在 pyspark 中使用 jdbc jar [英] Working with jdbc jar in pyspark

查看:28
本文介绍了在 pyspark 中使用 jdbc jar的处理方法,对大家解决问题具有一定的参考价值,需要的朋友们下面随着小编来一起学习吧!

问题描述

我需要从 pyspark 中的 postgres sql 数据库中读取数据.我知道之前有人问过这个问题,例如 here这里和许多其他地方,但是,那里的解决方案要么使用本地运行目录中的jar,要么手动将其复制到所有worker.

I need to read from a postgres sql database in pyspark. I know this has been asked before such as here, here and many other places, however, the solutions there either use a jar in the local running directory or copy it to all workers manually.

我下载了 postgresql-9.4.1208 jar 并将其放在/tmp/jars 中.然后我继续使用 --jars 和 --driver-class-path 开关调用 pyspark:

I downloaded the postgresql-9.4.1208 jar and placed it in /tmp/jars. I then proceeded to call pyspark with the --jars and --driver-class-path switches:

pyspark --master yarn --jars /tmp/jars/postgresql-9.4.1208.jar --driver-class-path /tmp/jars/postgresql-9.4.1208.jar

在 pyspark 中我做了:

Inside pyspark I did:

df = sqlContext.read.format("jdbc").options(url="jdbc:postgresql://ip_address:port/db_name?user=myuser&password=mypasswd", dbtable="table_name").load()
df.count()

然而,虽然使用 --jars 和 --driver-class-path 对我创建的 jars 工作正常,但对于 jdbc 却失败了,我从工人那里得到了一个例外:

However, while using --jars and --driver-class-path worked fine for jars I created, it failed for jdbc and I got an exception from the workers:

 java.lang.IllegalStateException: Did not find registered driver with class org.postgresql.Driver

如果我手动将 jar 复制到所有工作人员并添加 --conf spark.executor.extraClassPath 和 --conf spark.driver.extraClassPath,它确实可以工作(使用相同的 jar).文档 btw 建议使用已弃用的 SPARK_CLASSPATH 实际上添加了这两个开关(但具有防止使用 --jars 选项添加其他罐子的副作用,我需要这样做)

If I copy the jar manually to all workers and add --conf spark.executor.extraClassPath and --conf spark.driver.extraClassPath, it does work (with the same jar). The documentation btw suggests using SPARK_CLASSPATH which is deprecated actually adds these two switches (but has the side effect of preventing adding OTHER jars with the --jars option which I need to do)

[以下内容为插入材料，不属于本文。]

-- ==== Sys2Proof/Machine/Ops.lean ====
section
/-! DEFINITION. The named operations over the state: reading and writing one record, posting a notice, asking
another block, and the values the spec derives from other fields. -/

namespace Sys2Proof.Machine

/-! ### Notices and requests -/

/-- The place of a kind in the transmit order (R176, R177). -/
def NoticeKind.index : NoticeKind → Fin 10
  | .ready => 0 | .brace => 1 | .fault => 2 | .supply => 3 | .plan => 4
  | .axis => 5 | .profile => 6 | .massage => 7 | .heat => 8 | .switch => 9

/-- A block posts a kind: it is marked pending (R176). -/
def State.post (k : NoticeKind) (s : State) : State :=
  { s with link.pendingNotices := s.link.pendingNotices.set k.index true }

/-- A block posts a kind where something has changed. -/
def State.postIf (changed : Bool) (k : NoticeKind) (s : State) : State :=
  if changed then s.post k else s

/-- A block makes requests of others, to be carried out next and in this order (log 4). -/
def State.call (ws : List Work) (s : State) : State :=
  { s with agenda := ws ++ s.agenda }

/-! ### Records -/

/-- An axis record. -/
def State.axis (s : State) (a : Fin 8) : Axis := s.axes[a]

/-- An axis record is replaced. -/
def State.setAxis (a : Fin 8) (x : Axis) (s : State) : State :=
  { s with axes := s.axes.set a x }

/-- A cell record. -/
def State.cell (s : State) (c : Fin 12) : Cell := s.cells.cells[c]

/-- A cell record is replaced. -/
def State.setCell (c : Fin 12) (x : Cell) (s : State) : State :=
  { s with cells.cells := s.cells.cells.set c x }

/-- A zone record. -/
def State.zone (s : State) (z : Fin 4) : Zone := s.zones[z]

/-- A zone record is replaced. -/
def State.setZone (z : Fin 4) (x : Zone) (s : State) : State :=
  { s with zones := s.zones.set z x }

/-- A profile record. -/
def State.profile (s : State) (p : Fin 6) : Profile := s.profiles[p]

/-- The owner of an axis in the claim table (R26). -/
def State.owner (s : State) (a : Fin 8) : Owner := s.claims.owners[a]

/-- The owner of an axis is set; a change posts the AXIS notice (R26, R44). -/
def State.setOwner (a : Fin 8) (o : Owner) (s : State) : State :=
  State.postIf (s.owner a != o) .axis { s with claims.owners := s.claims.owners.set a o }

/-! ### Axis records -/

/-- The soft limits: margin, and travel less margin; absent where the travel is (R2). -/
def Axis.limits (x : Axis) : Option (Nat × Nat) :=
  x.travel.map fun t => (x.cfg.margin, t - x.cfg.margin)

/-- Whether an axis is RUNNING or STOPPING. -/
def Axis.moving (x : Axis) : Bool :=
  x.activity == .running || x.activity == .stopping

/-- A position set to the nearer soft limit where it lies outside them; unchanged where they are absent. -/
def Axis.intoLimits (x : Axis) (p : Nat) : Nat :=
  match x.limits with
  | some (lo, hi) => clamp lo hi p
  | none => p

/-- Whether any axis is RUNNING or STOPPING (R85). -/
def State.anyMoving (s : State) : Bool := s.axes.toList.any Axis.moving

/-! ### Drive slots and the supply budget -/

/-- The drive slot an axis holds (R27). -/
def State.slotOf (s : State) (a : Fin 8) : Option Slot :=
  (s.claims.slots.toList.filterMap id).find? (·.axis == a)

/-- Whether an axis is RUNNING or STOPPING for a move of this owner (R27). -/
def State.movingFor (s : State) (a : Fin 8) (o : Owner) : Bool :=
  (s.axis a).moving && (s.slotOf a).any (·.owner == o)

/-- How many slots are free. -/
def State.freeSlots (s : State) : Nat := (s.claims.slots.toList.filter Option.isNone).length

/-- The slot an axis holds becomes free (R38). -/
def State.freeSlotOf (a : Fin 8) (s : State) : State :=
  { s with claims.slots := s.claims.slots.map fun x => if x.any (·.axis == a) then none else x }

/-- The lowest-numbered free slot is taken (R27). -/
def State.takeSlot (x : Slot) (s : State) : State :=
  match s.claims.slots[0], s.claims.slots[1], s.claims.slots[2] with
  | none, _, _ => { s with claims.slots := s.claims.slots.set 0 (some x) }
  | _, none, _ => { s with claims.slots := s.claims.slots.set 1 (some x) }
  | _, _, none => { s with claims.slots := s.claims.slots.set 2 (some x) }
  | _, _, _ => s

/-- The axis grant: the units charged at the start, held beside the slot (R46, R47). -/
def State.axisGrant (s : State) (a : Fin 8) : Option Nat := (s.slotOf a).map (·.units)

/-- The motor units: the sum of the axis grants (R46). -/
def State.motorUnits (s : State) : Nat :=
  (s.claims.slots.toList.map fun x => (x.map (·.units)).getD 0).sum

/-- The units of a duty: rated units times duty divided by 100, rounded up (R46, R48). -/
def unitsOf (rated duty : Nat) : Nat := ceilDiv (rated * duty) 100

/-- A zone's heater units (R46). -/
def State.heaterUnits (s : State) (z : Fin 4) : Nat := unitsOf s.gov.zoneRated[z] (s.zone z).applied

/-- The sum of the four heater units. -/
def State.heaterSum (s : State) : Nat :=
  s.heaterUnits 0 + s.heaterUnits 1 + s.heaterUnits 2 + s.heaterUnits 3

/-- The granted sum (R46). -/
def State.grantedSum (s : State) : Nat := s.motorUnits + s.gov.pumpGrant + s.heaterSum

/-- The free units (R46). -/
def State.freeUnits (s : State) : Nat := s.gov.limit - s.grantedSum

/-- The governor's pump request, which follows the pump state (R46, R120). -/
def State.pumpRequest (s : State) : PumpRequest :=
  match s.cells.pump with
  | .waiting => .waiting
  | .running => .granted
  | .paused => .paused
  | .idle | .resting | .tripped => .none

/-- Whether the pump's OVERCURRENT latch is set: exactly in TRIPPED (R120, R122). -/
def State.pumpLatched (s : State) : Bool := s.cells.pump == .tripped

/-- Whether the fill queue holds a cell owned by BRACE (R50, R52, R53). -/
def State.braceCellQueued (s : State) : Bool :=
  s.cells.queue.any fun c => (s.cell c).owner == .brace

/-- The brace sum of a table of axes: the rated units of every axis with a brace target (R58). -/
def braceSum (axes : Vector Axis 8) : Nat :=
  (axes.toList.map fun x => if x.cfg.braceTarget == .none then 0 else x.cfg.ratedUnits).sum

/-- How many axes have a brace target (R23). -/
def braceAxisCount (axes : Vector Axis 8) : Nat :=
  (axes.toList.filter fun x => x.cfg.braceTarget != .none).length

/-! ### Power -/

/-- Whether the part runs: not held in reset and not in SLEEP. -/
def State.live (s : State) : Bool := !s.power.held && s.power.state != .sleep

/-- Whether the part is up: AWAKE or SHUTTING_DOWN, and not held in reset. -/
def State.up (s : State) : Bool :=
  !s.power.held && (s.power.state == .awake || s.power.state == .shuttingDown)

/-! ### Outputs -/

/-- Whether a zone's output is on: for the applied-duty share of its period (R142). -/
def Zone.outputOn (z : Zone) : Bool :=
  match z.periodTime with
  | some t => t < z.applied * (Config.periodMs / 100)
  | none => false

/-- The level the brace-ack mode asks for by the brace state (R168); PULSE follows its own time. -/
def Brace.ackLevel (b : Brace) : Bool :=
  match b.ackMode with
  | .level => b.state == .bracing || b.state == .braced || b.state == .holding
  | .done => b.state == .braced || b.state == .holding
  | .pulse | .off => false

/-- The level of the brace-ack line (R168): a PULSE once begun runs its time, whatever the mode is set to for the next brace (R151). -/
def State.ackLine (s : State) : Bool :=
  if s.power.held || s.power.state == .starting || s.power.state == .sleep then false
  else s.brace.ackPulse.isSome || s.brace.ackLevel

end Sys2Proof.Machine
end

所以我的问题是:jdbc 驱动程序有什么特别之处使其无法工作,以及如何添加它而不必手动将其复制到所有工作人员.

So my question is: what is special about the jdbc driver which makes it not work and how can I add it without having to manually copy it to all workers.

更新:

我做了更多的查找并在文档中找到了这个:JDBC 驱动程序类必须对客户端会话和所有执行程序上的原始类加载器可见.这是因为 Java 的 DriverManager 类进行了一项安全检查,导致它在访问时忽略原始类加载器不可见的所有驱动程序打开一个连接.一种方便的方法是修改所有工作节点上的 compute_classpath.sh 以包含您的驱动程序 JAR.".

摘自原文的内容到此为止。